* Work to complete: Reproduce, please, only the lines from the first line below to the line containing "DONE, or suppresses", inclusive.

Stored data:
/-- A running trigger that reaches a position drives its pulse, emitted EIOn_DLY before its target, and counts it in
DONE, or suppresses it and counts it in SUPP when it is gated; the last position of the schedule ends it. The pulse
ends after its width. (Model choices: log 8, 62.) (On R51, R56, R57, R549.) -/
def Obligations.EventPinPulses : Prop :=
  ∀ (s : State) (n : Fin 32),
    ((s.dev.eioAt n).running = true → ∀ place, s.dev.eioPlace n = some place →
      ∀ on, on = s.dev.placeOn (s.dev.eioTb n) (16 + n) (s.dev.eioTarget n place * (2 ^ 16 * 1000 : Nat) -
        signed 16 (s.dev.nat (R.EIOn_DLY n)) * (2 ^ 48 : Nat)) →
      Completes (.eioTriggerPosition n) s (fun e =>
        (s.dev.gated (s.dev.bit (R.EIOn_CFG n) 10) (s.dev.eioTb n) = true →
          e.rd (R.EIOn_SUPP n) = satAdd (s.dev.rd (R.EIOn_SUPP n)) 1 ∧
          e.rd (R.EIOn_DONE n) = s.dev.rd (R.EIOn_DONE n) ∧ e.out = s.dev.out ∧
          (e.eioAt n).pin = (s.dev.eioAt n).pin) ∧
        (s.dev.gated (s.dev.bit (R.EIOn_CFG n) 10) (s.dev.eioTb n) = false →
          e.rd (R.EIOn_DONE n) = s.dev.rd (R.EIOn_DONE n) + 1 ∧ e.rd (R.EIOn_SUPP n) = s.dev.rd (R.EIOn_SUPP n) ∧
          ∃ driven, (driven = true ↔ s.dev.bit (R.EIOn_CFG n) 11 = false ∨ s.dev.owns = true) ∧
            e.bit (R.EIOn_STAT n) 1 = driven ∧
            (e.eioAt n).pin = (if driven then some (!s.dev.bit (R.EIOn_CFG n) 6) else none) ∧
            e.out = .lead (.eio n) (s.dev.eioTarget n place) on.1 on.2 (!s.dev.bit (R.EIOn_CFG n) 6) driven ::
              s.dev.out) ∧
        (e.eioAt n).passed = (s.dev.eioAt n).passed + 1 ∧
        (s.dev.eioMode n = 1 → (e.eioAt n).running = false ∧ e.bit (R.EIOn_STAT n) 0 = false ∧
          e.bit (R.EIOn_STAT n) 8 = true) ∧
        (s.dev.eioMode n = 2 → s.dev.nat (R.EIOn_COUNT n) = 0 → (e.eioAt n).running = true) ∧
        (∀ m : Nat, m ≠ n → e.eioAt m = s.dev.eioAt m) ∧ s.dev.OtherBits e (R.EIOn_STAT n) [0, 1, 8] ∧
        s.dev.Frame e [.eio, .out] [R.EIOn_STAT n, R.EIOn_DONE n, R.EIOn_SUPP n])) ∧
    ((s.dev.eioAt n).running = false ∨ s.dev.eioPlace n = none →
      Completes (.eioTriggerPosition n) s (fun e => e = s.dev)) ∧
    (s.dev.bit (R.EIOn_STAT n) 1 = true → s.dev.eioWidthOver n = true →
      Completes (.eioPulseEnd n) s (fun e => e.bit (R.EIOn_STAT n) 1 = false ∧
        e.out = .trail (.eio n) (s.dev.eioRest n) :: s.dev.out ∧
        e.eioAt n = { s.dev.eioAt n with pin := s.dev.eioRest n } ∧ (∀ m : Nat, m ≠ n → e.eioAt m = s.dev.eioAt m) ∧
        s.dev.OtherBits e (R.EIOn_STAT n) [1] ∧ s.dev.Frame e [.eio, .out] [R.EIOn_STAT n]))

/-- A selected edge on a capture pin, at least 50 ns after the last accepted one, is timestamped at the FIFO's tail by
the centre of the tap it hit, or lost at a full FIFO; one less than 50 ns after it is dropped and counted in
EIOn_DROP, as is an active edge of a stuck pin; an edge of another polarity only moves the level. The host's POP and
a transfer to ring 0 take the head. (Model choices: log 8, 62.) (On R58 to R61.) -/
def Obligations.EventPinCaptures : Prop :=
  ∀ (s : State) (n : Fin 32) (p : Port) (rising : Bool) (hit : Hit),
    (s.dev.eioMode n = 3 → s.dev.bit (R.EIOn_STAT n) 2 = false → s.dev.eioSelects n rising = true →
      ∀ t, t = s.dev.monoAt (16 + n) hit →
      (∀ l, (s.dev.eioAt n).lastAcc = some l → l + 50 * 2 ^ 16 ≤ t) →
      Completes (.eioCaptureEdge n rising hit) s (fun e =>
        (e.eioAt n).seq = ((s.dev.eioAt n).seq + 1) % 2 ^ 16 ∧ (e.eioAt n).lastAcc = some t ∧
        (e.eioAt n).level = rising ∧
        ((s.dev.eioAt n).fifo.length < 64 → (e.eioAt n).fifo = (s.dev.eioAt n).fifo ++
            [⟨rising, s.dev.clkSrc, lessPs (s.dev.stampAt (s.dev.eioTb n) (16 + n) hit)
              (signed 16 (s.dev.nat (R.EIOn_DLY n))), (s.dev.eioAt n).seq⟩] ∧
          e.nat (R.EIOn_FIFO_LVL n) = (s.dev.eioAt n).fifo.length + 1 ∧
          e.rd (R.EIOn_OVF n) = s.dev.rd (R.EIOn_OVF n)) ∧
        (64 ≤ (s.dev.eioAt n).fifo.length → (e.eioAt n).fifo = (s.dev.eioAt n).fifo ∧
          e.rd (R.EIOn_OVF n) = satAdd (s.dev.rd (R.EIOn_OVF n)) 1 ∧ e.bit (R.EIOn_STAT n) 5 = true) ∧
        (∀ m : Nat, m ≠ n → e.eioAt m = s.dev.eioAt m) ∧ s.dev.OtherBits e (R.EIOn_STAT n) [5] ∧
        s.dev.Frame e [.eio] [R.EIOn_FIFO_LVL n, R.EIOn_CAP0 n, R.EIOn_CAP1 n, R.EIOn_CAP2 n, R.EIOn_CAP3 n,
          R.EIOn_OVF n, R.EIOn_STAT n])) ∧
    (s.dev.eioMode n = 3 →
      (s.dev.bit (R.EIOn_STAT n) 2 = false ∧ s.dev.eioSelects n rising = true ∧
        (∃ l, (s.dev.eioAt n).lastAcc = some l ∧ s.dev.monoAt (16 + n) hit < l + 50 * 2 ^ 16)) ∨
      (s.dev.bit (R.EIOn_STAT n) 2 = true ∧ rising = !s.dev.bit (R.EIOn_CFG n) 6) →
      Completes (.eioCaptureEdge n rising hit) s (fun e =>
        e.rd (R.EIOn_DROP n) = satAdd (s.dev.rd (R.EIOn_DROP n)) 1 ∧ (e.eioAt n).level = rising ∧
        (e.eioAt n).fifo = (s.dev.eioAt n).fifo ∧ (e.eioAt n).seq = (s.dev.eioAt n).seq ∧
        (e.eioAt n).lastAcc = (s.dev.eioAt n).lastAcc ∧ (∀ m : Nat, m ≠ n → e.eioAt m = s.dev.eioAt m) ∧
        s.dev.Frame e [.eio] [R.EIOn_DROP n])) ∧
    (s.dev.eioMode n ≠ 3 ∨ (s.dev.bit (R.EIOn_STAT n) 2 = false ∧ s.dev.eioSelects n rising = false) ∨
        (s.dev.bit (R.EIOn_STAT n) 2 = true ∧ rising = s.dev.bit (R.EIOn_CFG n) 6) →
      Completes (.eioCaptureEdge n rising hit) s (fun e => (e.eioAt n).level = rising ∧
        (e.eioAt n).fifo = (s.dev.eioAt n).fifo ∧ (e.eioAt n).seq = (s.dev.eioAt n).seq ∧
        (∀ m : Nat, m ≠ n → e.eioAt m = s.dev.eioAt m) ∧ s.dev.Frame e [.eio] [])) ∧
    (s.dev.commands p → Completes (.eioPop p n) s (fun e => (e.eioAt n).fifo = (s.dev.eioAt n).fifo.tail ∧
      (e.eioAt n).seq = (s.dev.eioAt n).seq ∧ (∀ m : Nat, m ≠ n → e.eioAt m = s.dev.eioAt m) ∧
      s.dev.Frame e [.eio] [R.EIOn_FIFO_LVL n, R.EIOn_CAP0 n, R.EIOn_CAP1 n, R.EIOn_CAP2 n, R.EIOn_CAP3 n])) ∧
    (∀ c rest, (s.dev.eioAt n).fifo = c :: rest → s.dev.bit (R.EIOn_CFG n) 12 = true → s.dev.ringRoom 0 16 = true →
      Completes (.eioFifoToRing n) s (fun e => (e.eioAt n).fifo = rest ∧
        (e.ringsAt 0).staged = (s.dev.ringsAt 0).staged ++
          [⟨4, (s.dev.ringsAt 0).seq, captureBody n c, none, s.dev.nowNs⟩] ∧
        (e.ringsAt 0).seq = ((s.dev.ringsAt 0).seq + 1) % 2 ^ 32 ∧ (∀ k, k ≠ 0 → e.ringsAt k = s.dev.ringsAt k) ∧
        (∀ m : Nat, m ≠ n → e.eioAt m = s.dev.eioAt m) ∧
        s.dev.Frame e [.eio, .rings] [R.EIOn_FIFO_LVL n, R.EIOn_CAP0 n, R.EIOn_CAP1 n, R.EIOn_CAP2 n,
          R.EIOn_CAP3 n]))

/-- A capture pin held active for more than its timeout without an accepted edge enters the stuck state with its sticky
flag; one inactive for 1 µs leaves it. Neither changes another pin's registers, what any pin has captured or
scheduled, or any time base. (On R61.) -/
def Obligations.EventPinStuck : Prop :=
  ∀ (s : State) (n : Fin 32),
    (s.dev.eioMode n = 3 → s.dev.nat (R.EIOn_STUCK n) ≠ 0 → s.dev.eioActive n = true →
      s.dev.bit (R.EIOn_STAT n) 2 = false →
      (s.dev.eioAt n).stuckAt + s.dev.nat (R.EIOn_STUCK n) * 1000 < s.dev.nowNs →
      Completes (.eioStuckTimeout n) s (fun e => e.bit (R.EIOn_STAT n) 2 = true ∧ e.bit (R.EIOn_STAT n) 3 = true ∧
        s.dev.OtherBits e (R.EIOn_STAT n) [2, 3] ∧ e.tb = s.dev.tb ∧
        (∀ m, { e.eioAt m with pin := none } = { s.dev.eioAt m with pin := none }) ∧
        ∀ m : Nat, m < 32 → m ≠ n → e.rd (R.EIOn_STAT m) = s.dev.rd (R.EIOn_STAT m))) ∧
    (s.dev.bit (R.EIOn_STAT n) 2 = true → s.dev.eioActive n = false → (s.dev.eioAt n).idleAt + 1000 ≤ s.dev.nowNs →
      Completes (.eioStuckRelease n) s (fun e => e.bit (R.EIOn_STAT n) 2 = false ∧
        s.dev.OtherBits e (R.EIOn_STAT n) [2] ∧ e.eio = s.dev.eio ∧ e.tb = s.dev.tb ∧
        ∀ m : Nat, m < 32 → m ≠ n → e.rd (R.EIOn_STAT m) = s.dev.rd (R.EIOn_STAT m)))

/-! ### Interpolators, timestamp units, PPS outputs -/

/-- On the root the line of a position that does not serve is calibrated when its period has passed; a table with every
tap between 2 ps and 20 ps is accepted for it and waits for the swap; another is rejected and counted. The swap lets
that line serve; a position that places edges defers it while an edge is within 10 ns, and from 1 024 deferrals on
takes the first TIME cycle without one. A line older than four periods shows STALE. CKSUM 3 sets CFG_ERR. (Model
choices: log 8, 20, 62.) (On R72 to R74, R84, R95.) -/
def Obligations.InterpolatorCalibration : Prop :=
  ∀ (s : State) (pos : Fin 62) (hits : List Nat) (p : Port) (n : Fin 8) (v : Word) (h : LineHid),
    h = s.dev.linesAt pos →
    (s.dev.clkSrc = 0 → h.calibrating = false →
      (∀ t, (h.line (!h.serving)).start = some t → t + s.dev.calPeriod ≤ s.dev.nat R.SYS_UPTIME) →
      Completes (.tsuCalStart pos) s (fun e => (e.linesAt pos).calibrating = true ∧
        ((e.linesAt pos).line (!h.serving)).start = some (s.dev.nat R.SYS_UPTIME) ∧
        ((e.linesAt pos).line (!h.serving)).tab = (h.line (!h.serving)).tab ∧
        (e.linesAt pos).line h.serving = h.line h.serving ∧
        (e.linesAt pos).serving = h.serving ∧ (∀ m : Nat, m ≠ pos → e.linesAt m = s.dev.linesAt m) ∧
        s.dev.Frame e [.lines] [])) ∧
    (s.dev.clkSrc ≠ 0 → Completes (.tsuCalStart pos) s (fun e => e = s.dev)) ∧
    (h.calibrating = true → Completes (.tsuCalComplete pos hits) s (fun e =>
      (e.linesAt pos).calibrating = false ∧ (e.linesAt pos).serving = h.serving ∧
      (e.linesAt pos).line h.serving = h.line h.serving ∧
      (tapsOk hits = true → (e.linesAt pos).swapDue = true ∧
        (e.linesAt pos).line (!h.serving) =
          ⟨tapCentres 0 hits, some (s.dev.nat R.SYS_UPTIME), (h.line (!h.serving)).start, false⟩ ∧
        s.dev.Frame e [.lines] ([R.TSU_CAL_STAT, R.TSU_CAL_AGE] ++ pmcRegs)) ∧
      (tapsOk hits = false → (e.linesAt pos).line (!h.serving) = h.line (!h.serving) ∧
        (e.linesAt pos).swapDue = h.swapDue ∧
        e.rd R.TSU_CAL_FAIL = satAdd (s.dev.rd R.TSU_CAL_FAIL) 1) ∧
      ∀ m : Nat, m ≠ pos → e.linesAt m = s.dev.linesAt m)) ∧
    (∀ atEpoch : Bool, h.swapDue = true → s.dev.clkSrc = 0 → atEpoch = true ∨ 1024 ≤ h.deferrals →
      Completes (.tsuLineSwap pos atEpoch) s (fun e =>
        (s.dev.placesEdges pos = false ∨ s.dev.edgeNear pos = false →
          (e.linesAt pos).serving = !h.serving ∧ (e.linesAt pos).swapDue = false) ∧
        (s.dev.placesEdges pos = true → s.dev.edgeNear pos = true →
          (e.linesAt pos).serving = h.serving ∧ (e.linesAt pos).swapDue = true ∧
          (e.linesAt pos).deferrals = if h.deferrals < 1024 then h.deferrals + 1 else h.deferrals) ∧
        (e.linesAt pos).a = h.a ∧ (e.linesAt pos).b = h.b ∧
        (∀ m : Nat, m ≠ pos → e.linesAt m = s.dev.linesAt m) ∧ s.dev.Frame e [.lines] [])) ∧
    Completes (.tsuCalStale pos) s (fun e =>
      (∀ isB t, (h.line isB).acc = some t → t + 4 * s.dev.calPeriod < s.dev.nat R.SYS_UPTIME →
        ((e.linesAt pos).line isB).stale = true ∧ e.bit R.TSU_CAL_STAT 31 = true) ∧
      (∀ isB, ((e.linesAt pos).line isB).tab = (h.line isB).tab) ∧ (e.linesAt pos).serving = h.serving ∧
      (∀ m : Nat, m ≠ pos → e.linesAt m = s.dev.linesAt m) ∧
      s.dev.Frame e [.lines] [R.TSU_CAL_STAT, R.TSU_CAL_AGE]) ∧
    (s.dev.commands p → Completes (.tsuCfgWrite p n v) s (fun e =>
      (wfld v 1 0 = 3 → e.bit (R.TSUn_STAT n) 6 = true ∧ s.dev.OtherBits e (R.TSUn_STAT n) [6] ∧
        s.dev.Frame e [] [R.TSUn_STAT n]) ∧
      (wfld v 1 0 ≠ 3 → e.rd (R.TSUn_CFG n) = v &&& 0xB ∧ s.dev.Frame e [] [R.TSUn_CFG n])))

* Task solution:
/-- A running trigger that reaches a position drives its pulse, emitted EIOn_DLY before its target, and counts it in
DONE, or suppresses it and counts it in SUPP when it is gated; the last position of the schedule ends it. The pulse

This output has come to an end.